Work instruction :: Everything from the first line of the entries through the line containing "t.err = false)" is to be retyped exactly, and nothing beyond it.

Study material ::
--- START ---

/-- R88: the computation raises nothing. In an open invocation HBYTE of any byte and HFINAL raise no fault, under every
table; and a hash expansion of any input on an engine without a fault never faults at any of its commands. -/
def Obligations.ComputationNeverFaults : Prop :=
  (∀ (b : Byte) (s : State), s.err = false → s.active = true →
    ∃ t u, exec (.hbyte b) s = .next t ∧ t.err = false ∧ exec .hfinal s = .next u ∧ u.err = false) ∧
  (∀ (m : Mode) (x : List Byte) (s : State) (n : Nat), s.err = false →
    ∃ t, executeAll ((hashWords m x).take n) s = .next t ∧ t.err = false)

/-! ## Reset, hazards, termination (70_reset_and_hazards.md) -/

/-- R89, R90: what the reset input leaves in every element of state, from any state, and in STATUS; the table and the
variant stay. The machine's first state has the same values (that its host has nothing to do and has read nothing is the
model's choice, log entries 1 and 2, and is not stated here). -/
def Obligations.ResetInput : Prop :=
  (∀ s : State, ∃ t, takeAction .reset s = .next t ∧
    (∀ l, t.acc.get l = 0) ∧ t.mode = .w128 ∧ t.active = false ∧ t.done = false ∧ t.err = false ∧
    t.errcode = 0x00 ∧ t.errcmd = 0x0000 ∧ (∀ k : Fin 32, t.digest[k] = 0x00) ∧ t.result = 0 ∧
    (s.variant = .paper → statusByte t = 0x00) ∧ (s.variant = .rfc3074 → statusByte t = 0x10) ∧
    t.srom = s.srom ∧ t.variant = s.variant) ∧
  (∀ l, State.reset.acc.get l = 0) ∧ State.reset.mode = .w128 ∧ State.reset.active = false ∧
  State.reset.done = false ∧ State.reset.err = false ∧ State.reset.errcode = 0x00 ∧ State.reset.errcmd = 0x0000 ∧
  (∀ k : Fin 32, State.reset.digest[k] = 0x00) ∧ State.reset.result = 0

/-- R95: HBYTE, TLOOK and RDACC leave every digest byte the host reads unchanged, and while ERR = 1 no command word
changes any byte of the read space. -/
def Obligations.DigestReadsAreStable : Prop :=
  (∀ (i : Instr) (s t : State), (∃ b, i = .hbyte b) ∨ (∃ x, i = .tlook x) ∨ (∃ l, i = .rdacc l) →
    exec i s = .next t → ∀ a : ReadAddr, a.toNat < 0x20 → rdPort t a = rdPort s a) ∧
  (∀ (w : CmdWord) (s t : State), s.err = true → executeWord w s = .next t → ∀ a, rdPort t a = rdPort s a)

/-- R97: every command word, every instruction and every step completes with a next state, from every state; nothing
stops the engine; and so does every finite sequence of command words. -/
def Obligations.EveryStepCompletes : Prop :=
  (∀ s : State, ∃ t, step s = .next t) ∧
  (∀ (i : Instr) (s : State), ∃ t, exec i s = .next t) ∧
  (∀ (ws : List CmdWord) (s : State), ∃ t, executeAll ws s = .next t)

/-! ## The invariant -/

/-- The engine's invariant (R16 to R20, R49, R66, R74, R75, R76) holds right after reset. -/
def Obligations.InvariantAtReset : Prop := Inv State.reset

/-- Every step keeps the engine's invariant, from every state that meets it. -/
def Obligations.StepKeepsInvariant : Prop := ∀ s t : State, Inv s → step s = .next t → Inv t
end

--- END ---

Completed task ::
/-- R88: the computation raises nothing. In an open invocation HBYTE of any byte and HFINAL raise no fault, under every
table; and a hash expansion of any input on an engine without a fault never faults at any of its commands. -/
def Obligations.ComputationNeverFaults : Prop :=
  (∀ (b : Byte) (s : State), s.err = false → s.active = true →
    ∃ t u, exec (.hbyte b) s = .next t ∧ t.err = false ∧ exec .hfinal s = .next u ∧ u.err = false) ∧
  (∀ (m : Mode) (x : List Byte) (s : State) (n : Nat), s.err = false →
    ∃ t, executeAll ((hashWords m x).take n) s = .next t ∧ t.err = false)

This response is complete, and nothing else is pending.